§ **Activity**
For each line of the data below that contains "Laws", return that line.

§ **Entries supplied**
<<<<
/-! ## Register writes and device steps -/

/-- R38, R42, R251, R252: a write of RBIND binds the selected slot, or sets its ERR when the binding is refused, and is
ignored before the feature set is committed; RCTL.RESUME, UNBIND, CLRERR and FINISH act on a slot in a state that takes
them and set ERR on any other.
R53, R203, R214, R219, R254: writes of GENT, CSDATA, SMAP, REPLAY and ULIPOST. Of the granules that GENT selects each
takes its kind and partition where R53 lets it; CSDATA writes or reads the word at CSIDX and steps CSIDX; REPLAY frees the
entries that it matches and wakes what is parked under them. -/
def Obligations.RingAndGafferRegistersAct : Prop :=
  (∀ (s : State) (b : Nat),
     let k := (s.bench b).csr.rsel
     let r := s.ring b k
     let still (t : State) : Prop := ∀ j, j ≠ k → t.ring b j = s.ring b j
     let failed (i : Instr) : Prop :=
       ∃ t, exec i s = .next t ∧ BenchOnly s t b ∧ t.ring b k = { r with err := true } ∧ still t
     (∀ v : W64,
       let n := v.toNat
       let new : Ring :=
         { state := .running, eng := Engine.ofCode (n % 4), timed := v.getLsbD 2, l2n := bitsOf n 6 3, part := bitsOf n 10 8,
           ctx := bitsOf n 31 16, base := bitsOf n 53 32, armed := v.getLsbD 2, err := r.err }
       (s.dev.features.done = false → exec (.rbind b v) s = .next s) ∧
       (s.dev.features.done = true → s.bindRefused b k new = true → failed (.rbind b v)) ∧
       (s.dev.features.done = true → s.bindRefused b k new = false →
         ∃ t, exec (.rbind b v) s = .next t ∧ BenchOnly s t b ∧ t.ring b k = new ∧ still t ∧
           ((s.bench b).slotsOf new.eng new.ctx = [] → (t.bench b).eng new.eng new.ctx = {}))) ∧
     (r.state = .halted ∨ r.state = .drained → (∀ a ∈ r.active, a.owesSig = false) → s.passes = [] →
       ∃ t, exec (.rctlResume b) s = .next t ∧ BenchOnly s t b ∧ still t ∧
         { t.ring b k with head := none, tookWait := false } =
           { r with state := .running, armed := r.timed, begun := false, slip := 0, head := none, tookWait := false,
                    active := r.active.map fun a => { a with halted := false } }) ∧
     (r.state ≠ .halted → r.state ≠ .drained → failed (.rctlResume b)) ∧
     (let ends := r.state = .halted ∨ r.state = .drained ∨ r.state = .aborted ∨ (r.state = .running ∧ r.tl = r.wp)
      (ends → ∃ t, exec (.rctlUnbind b) s = .next t ∧ t.ring b k = { state := .unbound, err := r.err } ∧ still t) ∧
      (¬ends → failed (.rctlUnbind b))) ∧
     (∃ t, exec (.rctlClrerr b) s = .next t ∧ BenchOnly s t b ∧ t.ring b k = { r with err := false } ∧ still t) ∧
     (r.timed = true → r.state = .running → r.fin = none →
       ∃ t, exec (.rctlFinish b) s = .next t ∧ BenchOnly s t b ∧ still t ∧
         t.ring b k = if r.wp = r.tl ∨ r.wp ∈ r.done then { r with armed := true, begun := false } else { r with fin := some r.wp }) ∧
     (r.timed = false ∨ r.state ≠ .running ∨ r.fin ≠ none → failed (.rctlFinish b))) ∧
  ((∀ (s : State) (b : Nat) (v : W64),
     let x := s.bench b
     let sel := x.csr.gsel.toNat
     let picked (g : Nat) : Prop := bitsOf sel 11 0 ≤ g ∧ g ≤ bitsOf sel 11 0 + bitsOf sel 27 16 ∧ g < 4096
     let kind := v.toNat % 8
     let part := bitsOf v.toNat 10 8
     let changes (g : Nat) : Prop :=
       (kind = 0 ∨ kind = 3 ∨ kind = 4) ∧ x.kind g ≠ 1 ∧ x.kind g ≠ 2 ∧
         ¬(x.kind g = 3 ∧ x.pinned g = true ∧ (kind ≠ 3 ∨ part ≠ x.gpart g))
     ∃ t, exec (.gent b v) s = .next t ∧
       ∀ g, (picked g → changes g → (t.bench b).kind g = kind ∧ (t.bench b).gpart g = part) ∧
         (¬picked g ∨ ¬changes g → (t.bench b).granule g = x.granule g)) ∧
   (∀ (s : State) (b : Nat) (rd : BitVec 5) (w : W64),
     let x := s.bench b
     (∃ t, exec (.csdata b rd (some w)) s = .next t ∧ BenchOnly s t b ∧ (t.bench b).cstore.get x.csr.csidx 0 = w ∧
       (∀ i, i ≠ x.csr.csidx → (t.bench b).cstore.get i 0 = x.cstore.get i 0) ∧ (t.bench b).gaffer = x.gaffer ∧
       (t.bench b).csr = { x.csr with csidx := (x.csr.csidx + 1) % 4096 }) ∧
     (∃ t, exec (.csdata b rd none) s = .next t ∧ BenchOnly s t b ∧ (t.bench b).cstore = x.cstore ∧
       (t.bench b).gaffer = x.gaffer.set rd.toNat (x.cstore.get x.csr.csidx 0) ∧
       (t.bench b).csr = { x.csr with csidx := (x.csr.csidx + 1) % 4096 })) ∧
   (∀ (s : State) (b : Nat) (v : W64),
     let x := s.bench b
     let ctx := x.csr.cxsel
     let lets := (x.ctx ctx).drained = true ∨
       (x.wavesOf ctx = [] ∧ ∀ p ∈ x.rings, p.2.ctx = ctx → p.2.state ≠ .running)
     (lets → ∃ t, exec (.smap b v) s = .next t ∧ BenchOnly s t b ∧
       (t.bench b).physical ctx x.csr.smsel = v.toNat % 256 ∧
       ∀ c i, c ≠ ctx ∨ i ≠ x.csr.smsel → (t.bench b).physical c i = x.physical c i) ∧
     (¬lets → exec (.smap b v) s = .next s)) ∧
   (∀ (s : State) (b : Nat) (v : W64),
     let g := v.toNat % 32
     ∃ t, exec (.ulipost b v) s = .next t ∧ (∀ k, k ≠ g → t.group? b k = s.group? b k) ∧
       t.group? b g = (s.group? b g).map fun x => { x with uli := x.uli ||| w32 (v.toNat / 2 ^ 32) }) ∧
   (∀ (s : State) (b : Nat) (v : W64),
     let n := v.toNat
     let arg := (s.bench b).csr.rplarg.toNat
     let to_ := n % 256
     (v.getLsbD 8 = true → v.getLsbD 9 = false → exec (.replay b v) s = .next s) ∧
     (v.getLsbD 8 = false → ∃ t, exec (.replay b v) s = .next t ∧
       ∀ e w, (s.bench to_).waitTable.get? e = some w → replayHits arg n e w = true →
         ((t.bench to_).waitTable.get e {}).key = none) ∧
     (∀ e w ctx slot f, v.getLsbD 8 = false → (s.bench to_).waitTable = [(e, w)] → replayHits arg n e w = true →
       w.parkers = [.frag ctx slot f] → ((s.bench to_).ctx ctx).saved = false →
       ∃ t, exec (.replay b v) s = .next t ∧
         t.frag? to_ slot f = (s.frag? to_ slot f).map fun x =>
           x.wake ((s.wave? to_ slot).any fun y => y.holds f) (v.getLsbD 10) (s.cycle to_))))
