-- ==== Sys2Proof/Laws/Memory.lean ====
section
/-! SUPPORT. Laws of byte memory: reading after writing, and that writing keeps the canonical form. -/

namespace Sys2Proof.Machine.Mem

open Sys2Proof

theorem get_of_wfFrom_lt {m : List Host.Cell} {lo a : Nat} (h : wfFrom lo m = true) (ha : a < lo) : get m a = 0 := by
  induction m generalizing lo with
  | nil => rfl
  | cons p m ih =>
    obtain ⟨k, v⟩ := p
    simp only [wfFrom, Bool.and_eq_true, decide_eq_true_eq] at h
    have hk : k ≠ a := by omega
    simp only [get, hk, if_false]
    exact ih h.2 (by omega)

theorem wfFrom_mono {m : List Host.Cell} {lo lo' : Nat} (h : wfFrom lo m = true) (hl : lo' ≤ lo) : wfFrom lo' m = true := by
  cases m with
  | nil => rfl
  | cons p m =>
    obtain ⟨k, v⟩ := p
    simp only [wfFrom, Bool.and_eq_true, decide_eq_true_eq] at h ⊢
    exact ⟨⟨by omega, h.1.2⟩, h.2⟩

/-- Writing a byte keeps the canonical form. -/
theorem wfFrom_set {m : List Host.Cell} {lo : Nat} (h : wfFrom lo m = true) (a : Nat) (v : Byte) (ha : lo ≤ a) :
    wfFrom lo (set m a v) = true := by
  induction m generalizing lo with
  | nil => simp only [set]; split <;> simp_all [wfFrom]
  | cons p m ih =>
    obtain ⟨k, w⟩ := p
    simp only [wfFrom, Bool.and_eq_true, decide_eq_true_eq] at h
    simp only [set]
    split
    · simp only [wfFrom, Bool.and_eq_true, decide_eq_true_eq]
      exact ⟨h.1, ih h.2 (by omega)⟩
    · split
      · split
        · exact wfFrom_mono h.2 (by omega)
        · simp_all [wfFrom]
      · split
        · simp only [wfFrom, Bool.and_eq_true, decide_eq_true_eq]; exact h
        · simp_all [wfFrom]; omega

theorem wf_set {m : List Host.Cell} (h : wf m = true) (a : Nat) (v : Byte) : wf (set m a v) = true :=
  wfFrom_set h a v (Nat.zero_le a)

/-- Writing bytes keeps the canonical form. -/
theorem wf_write {m : List Host.Cell} (h : wf m = true) (a : Nat) (bs : List Byte) : wf (write m a bs) = true := by
  induction bs generalizing m a with
  | nil => exact h
  | cons b bs ih => exact ih (wf_set h a b) (a + 1)

/-- Reading after one byte is written, in a memory of canonical form. -/
theorem get_set {m : List Host.Cell} {lo : Nat} (h : wfFrom lo m = true) (a x : Nat) (v : Byte) :
    get (set m a v) x = if x = a then v else get m x := by
  induction m generalizing lo with
  | nil =>
    by_cases hv : v = 0#8
    · simp [set, get, hv]
    · by_cases hx : x = a
      · simp [set, get, hv, hx]
      · simp [set, get, hv, hx, Ne.symm hx]
  | cons p m ih =>
    obtain ⟨k, w⟩ := p
    simp only [wfFrom, Bool.and_eq_true, decide_eq_true_eq] at h
    have low : x ≤ k → get m x = 0 := fun hx => get_of_wfFrom_lt h.2 (by omega)
    rcases Nat.lt_trichotomy k a with hk | hk | hk
    · simp only [set, hk, if_true, get, ih h.2]
      by_cases hx : k = x
      · have : x ≠ a := by omega
        simp [hx, this]
      · simp [hx]
    · subst hk
      by_cases hv : v = 0#8
      · by_cases hx : x = k
        · subst hx; simp [set, hv, low]
        · simp [set, hv, get, hx, Ne.symm hx]
      · by_cases hx : x = k
        · subst hx; simp [set, hv, get]
        · simp [set, hv, get, hx, Ne.symm hx]
    · have h1 : ¬ k < a := by omega
      have h2 : k ≠ a := by omega
      by_cases hv : v = 0#8
      · by_cases hx : x = a
        · have : k ≠ x := by omega
          subst hx; simp [set, h1, h2, hv, get, low (by omega)]
        · simp [set, h1, h2, hv, hx]
      · by_cases hx : x = a
        · subst hx; simp [set, h1, h2, hv, get]
        · simp [set, h1, h2, hv, get, hx, Ne.symm hx]

/-- Reading after bytes are written. -/
theorem get_write {m : List Host.Cell} (h : wf m = true) (a x : Nat) (bs : List Byte) :
    get (write m a bs) x = if a ≤ x ∧ x < a + bs.length then bs.getD (x - a) 0 else get m x := by
  induction bs generalizing m a with
  | nil => rw [if_neg (by simp only [List.length_nil]; omega)]; rfl
  | cons b bs ih =>
    simp only [write, ih (wf_set h a b), get_set h, List.length_cons]
    by_cases hx : x = a
    · subst hx
      have h1 : ¬ (x + 1 ≤ x ∧ x < x + 1 + bs.length) := by omega
      have h2 : x ≤ x ∧ x < x + (bs.length + 1) := by omega
      rw [if_neg h1, if_pos rfl, if_pos h2, Nat.sub_self]
      rfl
    · by_cases h1 : a + 1 ≤ x ∧ x < a + 1 + bs.length
      · have e : x - a = (x - (a + 1)) + 1 := by omega
        have h2 : a ≤ x ∧ x < a + (bs.length + 1) := by omega
        rw [if_pos h1, if_pos h2, e]
        rfl
      · have h2 : ¬ (a ≤ x ∧ x < a + (bs.length + 1)) := by omega
        rw [if_neg h1, if_neg h2, if_neg hx]

/-- Reading outside the bytes written. -/
theorem get_write_out {m : List Host.Cell} (h : wf m = true) {a x : Nat} {bs : List Byte}
    (hx : x < a ∨ a + bs.length ≤ x) : get (write m a bs) x = get m x := by
  rw [get_write h, if_neg (by omega)]

/-- Reading back what was written. -/
theorem read_write {m : List Host.Cell} (h : wf m = true) (a : Nat) (bs : List Byte) :
    read (write m a bs) a bs.length = bs := by
  apply List.ext_getElem (by simp [read])
  intro i h1 h2
  simp [read, get_write h, h2]

end Sys2Proof.Machine.Mem
end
>>>>
§ **Answer to this task**
-- ==== Sys2Proof/Laws/Memory.lean ====
/-! SUPPORT. Laws of byte memory: reading after writing, and that writing keeps the canonical form. -/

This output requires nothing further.